From the logs in step 2, there will be a bunch of "Running external command line application. This may print messages to stdout and/or stderr" messages --- copy and paste one of those, and edit the filenames to point to your reads in the directory PE/, and save the new reads to some new location. You will also need to update the command to use the barcode TACACACGTGAT. If you need help crafting this command please just ping us here, but please include the --verbose output from step 2. We will also need to modify the command with the following parameter: -m 1, which will only save reads that are 1 nt long, or longer. I think this command will look something like this:

cutadapt \
  --front TACACACGTGAT \
  --error-rate 0 \
  -o {name}.1.fastq.gz \
  -p {name}.2.fastq.gz \
  -m 1 \
  PE/forward.fastq.gz \
  PE/reverse.fastq.gz

Run qiime tools export on the results from step 2. Export to a new dir.
Copy and paste the results created from step 3 into the directory created in step 4.
Delete any files in the dir from step 4 that aren't fastq.gz files. These should be MANIFEST and metadata.yml
Import the dir from 4.
Get back to deblurring!

Yikes, that looks like a lot of steps, but I think its mostly because I was a bit chatty in there. Let's give that a shot and see what we can do!

mbnalbright · July 25, 2018, 1:45pm

Thanks @thermokarst, I removed that barcode TACACACGTGAT from the mapping file and and cutadapt worked!

I am a little bit confused about the second part of what you suggested and what it is supposed to do.

thermokarst · July 25, 2018, 2:06pm

Awesome! So, without that barcode, that means that the sample (97B_bacteriaseqs) is now stripped from your data. If that is acceptable, go ahead and proceed as usual, if not, we can talk about steps 3-8 above, which are intended to reconcile that issue (demux and integrate 97B_bacteriaseqs into the data). Thanks!

mbnalbright · July 25, 2018, 2:20pm

I am okay with losing that sample, so I will continue with the analysis.
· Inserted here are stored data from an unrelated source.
/-- What a transaction on the line asks (R141). -/
inductive Ask where
  | poll (unit : Nat)
  | discover (unit : Nat)
  | directive (unit : Nat) (kind : DeliveryKind) (target : Nat) (content : Content)
  deriving DecidableEq, Repr

/-- The transaction on the line, with its sequence number (R141). -/
structure Transaction where
  ask : Ask
  sequence : Nat
  deriving DecidableEq, Repr

/-- Whose turn it is on the line (R142). -/
inductive Turn where
  | poll | directive
  deriving DecidableEq, Repr

/-! ## Control Port -/

/-- The status classes of R163. -/
inductive Status where
  | done | doneAdjusted | full | state | range | held | key | notPermitted | notInService | malformed
  deriving DecidableEq, Repr

/-- The code of a status class (R163). -/
def Status.code : Status → Nat
  | .done => 0
  | .doneAdjusted => 1
  | .full => 2
  | .state => 3
  | .range => 4
  | .held => 5
  | .key => 6
  | .notPermitted => 7
  | .notInService => 8
  | .malformed => 9

/-- An answer (9.1). -/
structure Answer where
  status : Status
  detail : Nat
  key : Word
  words : List Word
  deriving DecidableEq, Repr

/-- The Control Port (R160, R161): idle, processing an order (its key word), or holding an answer. -/
inductive Port where
  | idle
  | processing (key : Word)
  | pending (answer : Answer)
  deriving DecidableEq, Repr

/-! ## Part record, store and faults -/

/-- The service state (9.6). -/
inductive Service where
  | starting | inService | faultHandling | halted
  deriving DecidableEq, Repr

/-- What a start-up or a reload is at: nothing; the memory test; the load of a start-up; RELOAD PLAN waiting for the
line, or loading, with the tune deliveries of the old Station Table (R158). -/
inductive LoadPhase where
  | none
  | memoryTest
  | loading
  | reloadWaiting (key : Word)
  | reloading (key : Word) (old : List Final)
  deriving DecidableEq, Repr

/-- The Fault Snapshot (11.2). -/
structure Snapshot where
  record : RecordId
  activity : Nat
  deriving DecidableEq, Repr

/-- The Part settings (Part fields 15 to 32). -/
structure Settings where
  spacingGuard : Nat
  imGuard : Nat
  imFifth : Bool
  linkWatch : Nat
  fallbackFloor : Nat
  fallbackMargin : Nat
  returnMargin : Nat
  recoveryTime : Nat
  cueLimit : Nat
  directorPorts : List Nat
  matrixUnit : Option Nat
  deriving DecidableEq, Repr

/-- The store states, true for Changed (10.3). -/
structure StoreStates where
  window : Bool
  carrier : Bool
  station : Bool
  gallery : Bool
  conference : Bool
  operator : Bool
  part : Bool
  deriving DecidableEq, Repr

/-- The latched attention flags (9.5). -/
structure Latched where
  overrun : Bool
  store : Bool
  fault : Bool
  clock : Bool
  deriving DecidableEq, Repr

/-- The Plan Store: (address, word) pairs, addresses rising, no entry equal to what an unlisted address reads as. -/
structure Memory where
  cells : List (Nat × Word)
  deriving DecidableEq, Repr

/-- The state of the FN96. -/
structure State where
  /-- The commands that wait, first in, first out. -/
  pending : List Instr
  service : Service
  load : LoadPhase
  startCode : Nat
  snapshot : Option Snapshot
  /-- The records whose check code no longer agrees with their contents (R180). -/
  badCodes : List RecordId
  /-- The model's own: milliseconds counted, read by Config.upset (log 4). -/
  upsets : Nat
  /-- The model's own: free values drawn, read by Config.saveProgress and Config.saveReach (log 8). -/
  draws : Nat
  clock : Clock
  windows : Table Window
  carriers : Table Carrier
  checkQueue : List Nat
  engine : Option Check
  stations : Table Station
  galleries : Table Gallery
  conferences : Table Conference
  operators : List Operator
  freezeHolder : Option Nat
  settings : Settings
  units : List LineUnit
  queue : List Entry
  finals : List Final
  line : Option Transaction
  sequence : Nat
  round : List Ask
  lastDiscover : Nat
  turn : Turn
  port : Port
  /-- The bytes carried on MISO in the last transaction (R159). -/
  miso : List Byte
  latched : Latched
  mask : Word
  storeStates : StoreStates
  storeOutcome : Nat
  saving : Bool
  /-- The place of the last record that the running save has written, 0 for none (R175; log 8). -/
  savePlace : Nat
  /-- The words of the records that the running save has written, each as it stood then (R175; log 8). -/
  saveWritten : List Word
  store : Memory
  deriving DecidableEq, Repr

/-- No command of this block ends in a fault: what the spec calls a fault (damage of a record, a halt) is a next state
(R181, R183). -/
inductive Fault where
  deriving DecidableEq, Repr

/-- Why a command has no next state. -/
inductive Refusal where
  /-- The command has no meaning in this model yet; raised by exec's arms alone; safe. -/
  | notModelled (mnemonic : String)
  deriving DecidableEq, Repr

/-! ## The state after reset -/

/-- The Show Clock while Unset (R2). -/
def Clock.reset : Clock := { unset := true, year := 2000, month := 1, day := 1, second := 0, phase := 0 }

/-- The defaults of the Part settings (R30, R55, R126, R154). -/
def Settings.defaults : Settings where
  spacingGuard := 4
  imGuard := 2
  imFifth := false
  linkWatch := 500
  fallbackFloor := 40
  fallbackMargin := 15
  returnMargin := 10
  recoveryTime := 10
  cueLimit := 30
  directorPorts := []
  matrixUnit := none

/-- Operator 0: every right and a full window mask (R129). -/
def Operator.full : Operator := { rights := 0xFF#8, mask := 0xFFFF#16 }

/-- An operator with no right and an empty mask (R140). -/
def Operator.empty : Operator := { rights := 0#8, mask := 0#16 }

/-- The Operator Table before the load (R140). -/
def operatorsReset : List Operator := Operator.full :: List.replicate 7 Operator.empty

/-- A unit as at power-on, RESTART and LINE RESET (8.2). -/
def LineUnit.reset : LineUnit := { kind := none, state := .absent, missed := 0, mark := [] }

/-- Every store state Stored. -/
def StoreStates.stored : StoreStates := ⟨false, false, false, false, false, false, false⟩

/-- Every store state Changed. -/
def StoreStates.changed : StoreStates := ⟨true, true, true, true, true, true, true⟩

/-- The part as power-on leaves it (R173, R2, R168): Starting, the memory test running, the clock Unset, the Clock flag
set, every table empty. Values that no rule states are in log 6 and 7. -/
def State.reset : State where
  pending := []
  service := .starting
  load := .memoryTest
  startCode := 0
  snapshot := none
  badCodes := []
  upsets := 0
  draws := 0
  clock := Clock.reset
  windows := ⟨[]⟩
  carriers := ⟨[]⟩
  checkQueue := []
  engine := none
  stations := ⟨[]⟩
  galleries := ⟨[]⟩
  conferences := ⟨[]⟩
  operators := operatorsReset
  freezeHolder := none
  settings := Settings.defaults
  units := List.replicate 32 LineUnit.reset
  queue := []
  finals := []
  line := none
  sequence := 0
  round := []
  lastDiscover := 0
  turn := .poll
  port := .idle
  miso := []
  latched := { overrun := false, store := false, fault := false, clock := true }
  mask := Config.fullMask
  storeStates := StoreStates.stored
  storeOutcome := 0
  saving := false
  savePlace := 0
  saveWritten := []
  store := ⟨[]⟩

end Sys2Proof.Machine
end

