/-- The occupied width of a class (1.5). -/
def CarrierClass.width : CarrierClass → Nat
  | .audio => 8
  | .video => 400

/-- The class of a code. -/
def classOf (n : Nat) : CarrierClass := if n = 2 then .video else .audio

/-- The code of a role. -/
def Role.code : Role → Nat
  | .primary => 0
  | .standby => 1

/-- The role of a code. -/
def roleOf (n : Nat) : Role := if n = 1 then .standby else .primary

/-- Fields 1 to 6 of a carrier. -/
def carrierWords (c : Carrier) : List Word :=
  wideWords c.frequency ++ [wordOf c.cls.code, wordOfOption c.window, wordOfOption (c.intent.map (·.1)),
    wordOfOption (c.intent.map (·.2.code))]

/-- The words of a carrier's defaults (2.1). -/
def carrierDefaults : List Word := wideWords 18800 ++ [1#16, noneWord, noneWord, noneWord]

/-- The intent that words 5 and 6 give: an intent without a role takes Primary, a role without a station is dropped
(R21, R23). That an EDIT which writes the role itself as none makes it Primary, whatever role was held, is the model's
choice (log 33). -/
def intentOfWords (ws : List Word) : Option (Nat × Role) :=
  match fieldOption ws 4 with
  | none => none
  | some k => some (k, match fieldOption ws 5 with | none => .primary | some r => roleOf r)

/-- A carrier's fields taken from words 1 to 6. -/
def Carrier.withWords (c : Carrier) (ws : List Word) : Carrier :=
  { c with
    frequency := fieldWide ws 0
    cls := classOf (fieldNat ws 2)
    window := fieldOption ws 3
    intent := intentOfWords ws }

/-- A carrier with the defaults. -/
def Carrier.blank : Carrier where
  frequency := 18800
  cls := .audio
  window := none
  intent := none
  state := .proposed
  bound := none
  conflict := none
  alternate := none
  cleanScore := none
  cleanAge := none
  restorePending := false
  claim := none
  mark := []

/-- A carrier's words hold a value outside its range (R20, RANGE 2). None passes for the window: an order without a
window is refused STATE 1 (log 23). -/
def carrierRangeBad (ws : List Word) : Bool :=
  !(fieldNat ws 0 ≤ 1 && frequencyIn (fieldWide ws 0) && (1 ≤ fieldNat ws 2 && fieldNat ws 2 ≤ 2) &&
    optionIn 1 16 (ws.getD 3 0#16) && optionIn 1 96 (ws.getD 4 0#16) && optionIn 0 1 (ws.getD 5 0#16))

/-! ## Stations: fields 1 to 11 -/

/-- The code of a station kind. -/
def StationKind.code : StationKind → Nat
  | .camera => 0
  | .mic => 1
  | .inEar => 2
  | .beltpack => 3

/-- The kind of a code. -/
def stationKindOf (n : Nat) : StationKind :=
  if n = 0 then .camera else if n = 1 then .mic else if n = 2 then .inEar else .beltpack

/-- The code of a call kind. -/
def CallKind.code : CallKind → Nat
  | .single => 0
  | .latched => 1

/-- The call kind of a code. -/
def callKindOf (n : Nat) : CallKind := if n = 1 then .latched else .single

/-- The class a station's carriers have (R18). -/
def StationKind.cls : StationKind → CarrierClass
  | .camera => .video
  | .mic | .inEar | .beltpack => .audio

/-- Cameras and Beltpacks have a lamp (R87). -/
def StationKind.hasLamp : StationKind → Bool
  | .camera | .beltpack => true
  | .mic | .inEar => false

/-- InEars and Beltpacks have a cue stack (6.1). -/
def StationKind.hasCue : StationKind → Bool
  | .inEar | .beltpack => true
  | .camera | .mic => false

/-- The legal powers of a kind, ascending (3.1, field 10). -/
def StationKind.powers : StationKind → List Nat
  | .camera => [25, 100, 250, 500]
  | .mic | .inEar | .beltpack => [1, 10, 25, 50]

/-- The default power of a kind (3.1). -/
def StationKind.defaultPower : StationKind → Nat
  | .camera => 100
  | .mic | .inEar | .beltpack => 10

/-- A power legalised: itself when legal, else the largest legal value below it, else the smallest (R49). -/
def legalPower (k : StationKind) (p : Nat) : Nat :=
  match (k.powers.filter (· ≤ p)).getLast? with
  | some q => q
  | none => k.powers.headD 1

/-- Fields 1 to 11 of a station. -/
def stationWords (x : Station) : List Word :=
  x.label ++ [wordOf x.kind.code, wordOfOption x.controlUnit, wordOfOption x.pair, wordOf x.power,
    wordOf x.callMode.code]

/-- The words of a station's defaults: kind Mic, power 10 (3.1). -/
def stationDefaults : List Word := emptyLabel ++ [1#16, noneWord, noneWord, 10#16, 0#16]

/-- A station's words hold a value outside its range (R47, RANGE 2). -/
def stationRangeBad (ws : List Word) : Bool :=
  !(fieldNat ws 6 ≤ 3 && optionIn 1 32 (ws.getD 7 0#16) && optionIn 1 96 (ws.getD 8 0#16) &&
    (1 ≤ fieldNat ws 9 && fieldNat ws 9 ≤ 500) && fieldNat ws 10 ≤ 1)

/-- The wanted tune of a new or loaded station: no frequency, its power, muted (R49, R76). -/
def silentTune (k : StationKind) (power : Nat) : Tune := ⟨none, k.cls, power, true, 0⟩

/-- A new station from its words (R49, R76, R95, R128): Parked, slots empty, muted, tally Off, stack empty. -/
def Station.ofWords (ws : List Word) : Station :=
  let kind := stationKindOf (fieldNat ws 6)
  let power := legalPower kind (fieldNat ws 9)
  { label := ws.take 6
    kind := kind
    controlUnit := fieldOption ws 7
    pair := fieldOption ws 8
    power := power
    callMode := callKindOf (fieldNat ws 10)
    primary := none
    standby := none
    link := .parked
    switchKind := none
    blockOutgoing := none
    token := 0
    attempts := 0
    tuneTimer := none
    watch := .off
    quality := none
    qualityAge := none
    inhibit := false
    recoveryRun := none
    wanted := silentTune kind power
    tuneBase := .current
    delivered := none
    claim := none
    mark := []
    tally := .off
    contributing := []
    lamp := if kind.hasLamp then some ⟨.off, false, false⟩ else none
    lampBase := .current
    deliveredLamp := none
    call := none
    callRemaining := none
    accept := true
    stack := []
    cueRoute := none
    cueBase := .current
    deliveredRoute := none }

/-! ## Galleries: fields 1 to 8 and 16 to 47 -/

/-- Where a gallery's field stands among its stored words. -/
def galleryIndex (f : Nat) : Option Nat :=
  if 1 ≤ f && f ≤ 8 then some (f - 1) else if 16 ≤ f && f ≤ 47 then some (f - 8) else none

/-- Fields 1 to 8 and 16 to 47 of a gallery. -/
def galleryWords (g : Gallery) : List Word :=
  g.label ++ [wordOfOption g.tallyUnit, wordOfOption g.follow] ++ g.sources.map wordOfOption

/-- The words of a gallery's defaults (4.1). -/
def galleryDefaults : List Word := emptyLabel ++ List.replicate 34 noneWord

/-- A gallery's words hold a value outside its range (R81, RANGE 2). -/
def galleryRangeBad (ws : List Word) : Bool :=
  !(optionIn 1 32 (ws.getD 6 0#16) && optionIn 1 24 (ws.getD 7 0#16) && (ws.drop 8).all (optionIn 1 96))
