-- ==== Sys2Proof/Machine/Cue.lean ====
section
/-! DEFINITION. The Cue Unit: pushes, releases and the notices of a changed stack (chapter 6). A stack lists its bottom entry first. -/

namespace Sys2Proof.Machine

/-- The current entry's source (R116, R124). -/
def currentSource (stack : List CueEntry) : Option Source := stack.getLast?.map CueEntry.source

/-- Set a station's stack and accept, and give the notices of R124: the wanted cue route is handed on when it changes,
and the Tally Unit is told when the station gains or loses its current entry. R124 lets the two notices be taken in either
order; that the route is handed first, and so takes a last free place of the Directive Queue, is the model's choice (log
14). -/
def State.setStack (s : State) (k : Nat) (stack : List CueEntry) (accept : Bool) : State :=
  match s.station k with
  | none => s
  | some x =>
    let route := currentSource stack
    let t := s.modStation k (fun x => { x with stack := stack, accept := accept, cueRoute := route })
    let t := if route = x.cueRoute then t else t.hand .cueRoute k
    if stack.isEmpty = x.stack.isEmpty then t else t.recomputeLamps k

/-- A source holds an entry in a stack. -/
def holdsEntry (stack : List CueEntry) (src : Source) : Bool := stack.any (fun e => e.source = src)

/-- The stack and accept that a release from a source leaves (R119): the current entry is popped and accept restored;
a buried entry is removed and its saved accept passes upward. -/
def releaseFrom (stack : List CueEntry) (accept : Bool) (src : Source) : List CueEntry × Bool :=
  match stack with
  | [] => ([], accept)
  | [e] => if e.source = src then ([], e.saved) else ([e], accept)
  | b :: t :: rest =>
    if t.source = src then (b :: rest, t.saved)
    else if b.source = src then ({ t with saved := b.saved } :: rest, accept)
    else (b :: t :: rest, accept)

/-- A release from a source into a station's stack (R119). -/
def State.cueRelease (s : State) (k : Nat) (src : Source) : State :=
  match s.station k with
  | none => s
  | some x =>
    if holdsEntry x.stack src then
      let r := releaseFrom x.stack x.accept src
      s.setStack k r.1 r.2
    else s

/-- Push an entry on top of a stack (R116). -/
def State.cuePush (s : State) (k : Nat) (src : Source) (level : CueLevel) : State :=
  match s.station k with
  | none => s
  | some x => s.setStack k (x.stack ++ [⟨src, level, x.accept, s.settings.cueLimit * 1000⟩]) false

/-- What a press meets (R118). -/
inductive PressResult where
  | pushed | linkDown | repeated | declined | busy
  deriving DecidableEq, Repr

/-- A press against a station's stack (R118). -/
def pressResult (x : Station) (src : Source) (level : CueLevel) : PressResult :=
  if x.link.parkedOrLost then .linkDown
  else if holdsEntry x.stack src then .repeated
  else
    match x.stack, level with
    | [], .floor => if x.accept then .pushed else .declined
    | [], .director => .pushed
    | [e], .director => match e.level with | .floor => .pushed | .director => .busy
    | _, _ => .busy

/-- The level of a press after legalisation (R117): Director is honoured from a Director Port or operator 0. -/
def State.legalLevel (s : State) (src : Source) (level : CueLevel) : CueLevel :=
  match level, src with
  | .floor, _ => .floor
  | .director, .port p => if s.settings.directorPorts.contains p then .director else .floor
  | .director, .operator n => if n = 0 then .director else .floor
  | .director, .station _ => .floor

/-- A Cue KEY press (R117, R118). -/
def State.cueKeyPress (s : State) (k : Nat) (src : Source) (level : CueLevel) : State :=
  match s.station k with
  | none => s
  | some x =>
    match pressResult x src (s.legalLevel src level) with
    | .pushed => s.cuePush k src (s.legalLevel src level)
    | .repeated => s
    | .linkDown | .declined => s.markStation k StationReason.cueDeclined
    | .busy => s.markStation k StationReason.cueBusy

/-- A Cue KEY item (R117): an item whose source is no Beltpack, whose target has no stack, or whose source is its
target is discarded without a mark. -/
def State.cueKey (s : State) (k : Nat) (src : Source) (level : CueLevel) (press : Bool) : State :=
  let sourceFits := match src with
    | .station n => (match s.station n with | some y => y.kind = .beltpack | none => false)
    | .port _ => true
    | .operator _ => false
  let targetFits := match s.station k with | some x => x.kind.hasCue | none => false
  if sourceFits && targetFits && src != .station k then
    (if press then s.cueKeyPress k src level else s.cueRelease k src)
  else s

/-- Release the entries of a stack that a test picks, the top entry first (R123). -/
def State.releaseWhere (s : State) (k : Nat) (p : CueEntry → Bool) : State :=
  match s.station k with
  | none => s
  | some x => s.forEach (x.stack.reverse.filter p) (fun s e => s.cueRelease k e.source)

/-- Release every entry of a station's stack (R122, R123). -/
def State.releaseAllCues (s : State) (k : Nat) : State := s.releaseWhere k (fun _ => true)

/-- An entry whose source is a panel port or a station. -/
def CueEntry.fromKey (e : CueEntry) : Bool := match e.source with | .operator _ => false | _ => true

/-- Release the key entries of every stack, with reason Cue Dropped (R123). -/
def State.releaseKeyCues (s : State) : State :=
  s.forEach (upTo 96) (fun s k =>
    match s.station k with
    | some x =>
      if x.stack.any CueEntry.fromKey then
        (s.releaseWhere k CueEntry.fromKey).markStation k StationReason.cueDropped
      else s
    | none => s)

/-- Release the entries that a station was sourcing in other stacks, with reason Cue Source Gone (R125). -/
def State.releaseSourced (s : State) (src : Nat) : State :=
  s.forEach (upTo 96) (fun s k =>
    match s.station k with
    | some x =>
      if k != src && holdsEntry x.stack (.station src) then
        (s.cueRelease k (.station src)).markStation k StationReason.cueSourceGone
      else s
    | none => s)

/-- The notice given at the loss of the TKM unit, at LINE RESET and at SET MATRIX UNIT (R104, R123, R154): the talker lists
before the key entries, the model's choice where R146 and R156 allow either order (log 14). -/
def State.matrixLost (s : State) : State := s.dropTalkers.releaseKeyCues

end Sys2Proof.Machine
end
For future reference, if there was more than one barcode/file causing problems, in terms of troubleshooting, would all of the 'problem barcodes' come up in the initial error file or would it be an iterative process of removing one and then running again and removing the next one?
Thanks again for the help.

thermokarst · July 27, 2018, 12:30am

It would come up one at a time, so you would need to do the iterative approach.